7. The UAV power grid inspection and control system based on digital twins according to claim 1, characterized in that: The system also includes: The twin mapping control module establishes a mapping relationship between the position of each inspection focus area in the continuous image and the transmission line in the digital twin space based on the position description of each inspection focus area in the continuous focus area result of the hardware outline. It identifies the continuous focus area and forms the UAV power grid inspection control result. The results of the UAV power grid inspection and control include the identification of the line's area of ​​interest in the digital twin space, the status information associated with the inspection task, and the fusion information of the UAV's flight trajectory.

8. The UAV power grid inspection and control system for digital twins according to claim 7, characterized in that: The twin mapping control module includes a location mapping acquisition submodule, a spatial association establishment submodule, and a control information fusion submodule. The location mapping acquisition submodule obtains the location description of each inspection area of ​​interest in the continuous image based on the continuous interest area result of the hardware outline, collects the image coordinate information corresponding to the location description, associates the transmission line segment identifier, organizes the correspondence between image position and line number, forms the set of interest area position correspondence, and generates image position association sequence.

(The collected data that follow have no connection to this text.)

-- ==== Sys2Proof/Syntax.lean ====
section
/-! DEFINITION. The words of the Aelori Pronak as syntax: one structure of fields for each body format of R31
(spec/02_encoding.md), the packets and flits that reach the device (spec/13_fabric.md), and ONE inductive with a
constructor for every row of spec/opcode_table.json. A row that is an instruction word carries its fields as the word
holds them; a row that is a step of an engine, of the fabric, of Orrery, of Horkucia or of the host (an event) carries
what names the step. -/

namespace Sys2Proof

/-- The header bits [63:55] that every word carries (R26): run end, last-use flags, governing mask. -/
structure Hdr where
  e : Bool
  k : BitVec 3
  g : BitVec 5
  deriving DecidableEq, Repr

/-- Format `V3` (R31). -/
structure V3 where
  h : Hdr
  d : BitVec 6
  a : BitVec 6
  b : BitVec 6
  c : BitVec 6
  t : BitVec 5
  rd : BitVec 2
  sa : BitVec 2
  f : BitVec 6
  bs : Bool
  cs : Bool
  z : BitVec 6
  deriving DecidableEq, Repr

/-- Format `VI` (R31); the immediate is R33's. -/
structure VI where
  h : Hdr
  d : BitVec 6
  a : BitVec 6
  imm : BitVec 24
  t : BitVec 5
  f : BitVec 6
  deriving DecidableEq, Repr

/-- Formats `S3` and `SY` (R31); the second operand is sB + SExt(`IMM`) (R34). -/
structure S3 where
  h : Hdr
  d : BitVec 6
  a : BitVec 6
  b : BitVec 6
  f : BitVec 4
  imm : BitVec 25
  deriving DecidableEq, Repr

/-- Format `SI` (R31). -/
structure SI where
  h : Hdr
  d : BitVec 6
  a : BitVec 6
  f : BitVec 3
  imm : BitVec 32
  deriving DecidableEq, Repr

/-- Format `MS` (R31). -/
structure MS where
  h : Hdr
  d : BitVec 6
  a : BitVec 6
  b : BitVec 6
  sp : BitVec 3
  sz : BitVec 2
  sx : Bool
  sem : BitVec 2
  scope : BitVec 3
  f : BitVec 4
  disp : BitVec 14
  deriving DecidableEq, Repr

/-- Format `MV` (R31). -/
structure MV where
  h : Hdr
  d : BitVec 6
  a : BitVec 6
  b : BitVec 6
  c : BitVec 6
  t : BitVec 5
  sp : BitVec 3
  sc : BitVec 2
  sem : BitVec 2
  scope : BitVec 3
  disp : BitVec 8
  deriving DecidableEq, Repr

/-- Format `BR` (R31). -/
structure BR where
  h : Hdr
  d : BitVec 6
  a : BitVec 6
  cc : BitVec 4
  f : BitVec 4
  off : BitVec 27
  deriving DecidableEq, Repr

/-- Format `WT` (R31). `z` is the bit drawn as 0. -/
structure WT where
  h : Hdr
  w0 : BitVec 6
  w1 : BitVec 6
  w2 : BitVec 6
  w3 : BitVec 6
  w4 : BitVec 6
  z : Bool
  bn : BitVec 4
  imm : BitVec 12
  deriving DecidableEq, Repr

/-- Format `LF` (R31). -/
structure LF where
  h : Hdr
  d : BitVec 6
  a : BitVec 6
  b : BitVec 6
  c : BitVec 6
  lb : BitVec 6
  ne : Bool
  li : BitVec 6
  t : BitVec 5
  sk : BitVec 2
  f : BitVec 3
  deriving DecidableEq, Repr

/-- Format `XM` (R31). -/
structure XM where
  h : Hdr
  d : BitVec 6
  a : BitVec 6
  b : BitVec 6
  c : BitVec 6
  t : BitVec 5
  aw : BitVec 2
  pg : BitVec 2
  msk : BitVec 5
  f : BitVec 5
  z : BitVec 4
  deriving DecidableEq, Repr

The spatial association establishment submodule, based on the image location association sequence, calls the transmission line location description in the digital twin space, compares the arrangement order of image coordinates and twin coordinates, determines the consistency of spatial correspondence, establishes the mapping relationship between image location and twin space line location, and obtains the twin space location mapping set; The control information fusion submodule, based on the twin spatial location mapping set, introduces inspection task execution information and UAV flight trajectory information, integrates the route location and flight path time sequence, identifies the status of the continuously monitored route area, summarizes and forms the spatial control relationship of the inspection process, and generates UAV power grid inspection control results.